GEOLOGICAL UPHEAVAL: Landslides Hit Northern Trinidad!

Over 13 early-morning landslides cut off parts of the Paria Main Road from Sans Souci to Grande Riviere, in north east Trinidad after heavier-than-usual rainfall over the weekend.

Lines of Toco-bound beach enthusiasts and weekend limers were forced to turn their vehicles around after several landslips of rocks, trees and other natural debris left the road impassible. One of the landslides claimed the life of Sans Souci resident Joseph Hagley. Works and Infrastructure Minister Jack Warner, who was called out of church just before 6 a.m., was on the scene with trucks and heavy equipment from his Ministry trying to clear the muddied road. Warner, who has been busy dealing with natural disasters along the East-West Corridor, Diego Martin, Maraval and surrounding areas, in the past few weeks, said the “mountains were angry”. “Look around, what are you seeing? People are cutting the hills for planting here in the country and cutting the hill for development in the city. These mountains are angry,” Warner said as he walked through the devastated areas and paused to talk to the family of the landslide victim. “The mountains have been denuded in several places and wherever that has happened you can actually see the landslips taking place,” he said. “This cannot continue. As it is now we have to reforest the mountains. We also have to clear the water courses and would have to ‘bench’ the mountains as well,” he said.
“Whether is Maraval, whether it’s Alyce Glen whether it’s here in Toco, the mountains are saying enough is enough. We cannot fight against nature all the time. We could have the best will in the world, build as many retaining walls as we want at the end of the day we have to keep the mountains,” he said. “But this too is an area that has been neglected and I am not assigning blame but this area has been neglected over the years and we are paying the price for that. The area has not been given the attention it deserves and we are reaping that right now,” he said. Warner said the financial losses of devastation were hard to calculate at this time. “But based on my experience in the Ministry of Works, TT$20 million would be a conservative figure,” he said. Warner also delivered a message of sympathy to the Hagley family from Prime Minister Kamla Persad-Bissessar. While Warner said the Government would pay the cost of funeral expenses, he also gave the family his personal contact number and told the widow to call him if she needed help.

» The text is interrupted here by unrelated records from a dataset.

-- ==== Sys2Proof/Machine/Save.lean ====
section
/-!
DEFINITION. The save on sag: its size, its list and its trigger (18 R449-R455).
-/

namespace Sys2Proof.Machine

/-- Permitted save size in bytes for a bank of c microfarads: 2 MiB times the time that 0.8 of the bank's energy above 30 V feeds
30 W through a 1.38 derating, over 18 ms, down to 64 KiB and capped at 2 MiB (R451). -/
def permittedBytes (c : Nat) : Nat := min 2097152 (2097152 * (34560 * c - 8280000) / 74520000 / 65536 * 65536)

/-- Rounds a size up to 4 KiB (R450). -/
def up4k (n : Nat) : Nat := (n + 4095) / 4096 * 4096

/-- Events held and not delivered (R450). -/
def undelivered (s : State) : List EvRec := s.cpx.queues.flatMap (·.events)

/-- The PM bins of the PTU (R305, R450). -/
def pmBins (s : State) : List PmBin := [s.ptu.cur15, s.ptu.curDay] ++ s.ptu.past15 ++ s.ptu.pastDay

/-- A conference's roster entry (R454). -/
def rosterConf (s : State) (k : Nat) (x : Conf) : List Word :=
  [w32 (k + x.n * 65536 + (x.domain + 4 * b1 x.lowLat) * 2 ^ 24),
   w32 (x.lock + (s.fwe.legs.filter fun l => decide (l.2.conf = some k)).length * 65536), 0, 0]

/-- A leg's roster entry (R454). -/
def rosterLeg (i : Nat) (l : Leg) : List Word :=
  let kind := b1 l.ipv6 + 2 * b1 l.ice + 4 * b1 (l.kind == .tree) + 8 * b1 (l.kind == .producer) + 16 * b1 l.feedback + 32 * l.cls
  [w32 (i + kind * 65536 + l.port * 2 ^ 24), w32 (l.conf.getD 0xFFFF + l.lport * 65536), w32 (l.rport + l.laddr * 65536), 0] ++
    (l.raddr.words ++ [0, 0, 0, 0]).take 4

/-- The roster summary: conferences in use, then legs not FREE, in index order (R454). -/
def rosterWords (s : State) : List Word :=
  (s.aue.confs.flatMap fun c => rosterConf s c.1 c.2) ++ (s.fwe.legs.flatMap fun l => rosterLeg l.1 l.2)

/-- Sizes of items 1 to 5 before rounding, each at most its largest size (R450). -/
def saveSizes (s : State) : List Nat :=
  [min 524288 ((s.flash.staged.map fun (i : Nat × List Word) => 8 + 4 * i.2.length).sum),
   min 524288 (32 * s.cpx.faults.length + ((undelivered s).map fun e => 16 + 4 * e.words.length).sum),
   min 262144 (344 * (pmBins s).length), min 655360 (4 * (rosterWords s).length), 8]

/-- The items kept within a space: each whole while it fits; the first that does not is cut to 4 KiB blocks and the rest are dropped
(R451). Gives each kept item's bytes. -/
def keepItems : List Nat → Nat → List Nat
  | [], _ => []
  | n :: ns, room => if up4k n ≤ room then up4k n :: keepItems ns (room - up4k n) else if room / 4096 = 0 then [] else [room / 4096 * 4096]

/-- Bytes planned: the header block and the kept items (R451, R455). -/
def plannedBytes (kept : List Nat) : Nat := 65536 + kept.sum

/-- The number of the next save (R452). -/
def nextSave (s : State) : Nat := ((s.flash.saves.map (·.number)).foldl max 0) + 1

/-- The slot of the running save: slots are used in rotation (R452). -/
def saveSlotOf (number : Nat) : Nat := (number - 1) % 4

/-- The staged items that fit in a truncated item 1 (R451). -/
def takeItems : Tbl (List Word) → Nat → Tbl (List Word)
  | [], _ => []
  | (k, ws) :: t, room => if 8 + 4 * ws.length ≤ room then (k, ws) :: takeItems t (room - (8 + 4 * ws.length)) else []

/-- The save slot as its header sector is written at the trigger, with the items the save list keeps (R450, R455). -/
def newSave (trigger : Nat) (s : State) : SaveSlot :=
  let kept := keepItems (saveSizes s) (s.cpr.saveSize - 65536)
  { SaveSlot.reset with
    hdr := true, number := nextSave s, timeNs := nowNs s, trigger := trigger, capLow := decide (s.cpr.cap < 2400), cap := s.cpr.cap
    planned := plannedBytes kept, dir := kept, staged := takeItems s.flash.staged (kept.getD 0 0)
    faults := s.cpx.faults.take (kept.getD 1 0 / 32)
    events := if 32 * s.cpx.faults.length < kept.getD 1 0 then undelivered s else []
    pm := (pmBins s).take (kept.getD 2 0 / 344)
    roster := (rosterWords s).take ((kept.getD 3 0) / 4), aonTrim := s.cpr.aonTrim, incr := w32 s.tsu.incr }

/-- Items whole within the bytes written, as a mask (R455). -/
def savedMask (kept : List Nat) (written : Nat) : Nat :=
  ((List.range kept.length).map fun i => b1 (decide (65536 + (kept.take (i + 1)).sum ≤ written)) * 2 ^ i).sum

/-- Changes the slot of the running save. -/
def modSave (f : SaveSlot → SaveSlot) (s : State) : State :=
  { s with flash.saves := s.flash.saves.modify (saveSlotOf (nextSave s - 1)) f }

/-- The compute domains lose power at once, without a drain, fenced (R25, R449). -/
def cutCompute (s : State) : State :=
  let s := resetInsts 12 16 (resetInsts 13 2 (resetInsts 14 2 s))
  let s := releaseReads 13 (fun _ => true) s
  fenceSettle { s with cpr.domains := s.cpr.domains.mapIdx fun d x => if d < 20 then { x with state := .off, fenced := true } else x }

/-- Long flash operations that end UNAVAILABLE, their headers unwritten, when a save starts (R345, R453). -/
def abortFlashOps (s : State) : State :=
  endLong 0x0105 0 .unavailable [] (endLong 0x0102 0 .unavailable [] s)

/-- A save on the standby in step 2 of a switch aborts its takeover; the next boot counts it (R429). -/
def abortTakeover (armed : Bool) (s : State) : State :=
  if s.cti.taking then { s with
    cti.taking := false, cti.switching := none, flash.takeoverLost := armed
    cpx.pending := none, cpx.pendingAt := 0 } else s

/-- The save on sag starts: trigger 0 for the input, 1 for POWER_LOSS (R449). A save that is running is not started again (R453);
before it is armed, or before firmware runs, nothing is written and the next boot reports cause 3. -/
def saveStart (trigger : Nat) (s : State) : State :=
  if s.cpr.saving then s
  else
    let armed := s.cpr.armed && decide (s.cpr.boot ≠ .rom ∧ s.cpr.boot ≠ .romStopped)
    let s := { s with
      cpr.saving := true, cpr.saveNs := nowNs s, cpr.saveDone := false, cpr.saveAborted := false
      ptu.dyingGasp := true }
    let s := abortTakeover armed (twinTrigger 3 (cutCompute (abortFlashOps (ponWake false s))))
    if armed then
      { s with flash.saves := s.flash.saves.set (saveSlotOf (nextSave s)) (newSave trigger s), flash.lostDisarmed := false }
    else { s with flash.lostDisarmed := true }

end Sys2Proof.Machine
end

Other homeowners were also affected, but while their homes remained intact, piles of sludge and mud were packed up against the back of several homes and others were inundated with the muddy mess as well. Martin Terry Rondon, councillor for the area, said 10 power-saw crews and three backhoe crews were working on clearing the trees and other debris from the affected areas. An official at the Meteorological Office in Piarco said between Friday and yesterday there was more than two inches of rain. He said while the natural conditions that created the weather patterns were normal, the amount of rainfall was unusually high and caused the soil to become too saturated. The weather also affected parts of Tobago as a landslide cut off parts of the Charlotteville link road, but Allan Stewart, director of the Tobago Emergency Management Agency (TEMA), said cadets and protective services were out already clearing the blockage. He said there was no severe damage to residential areas. - Stabroek News.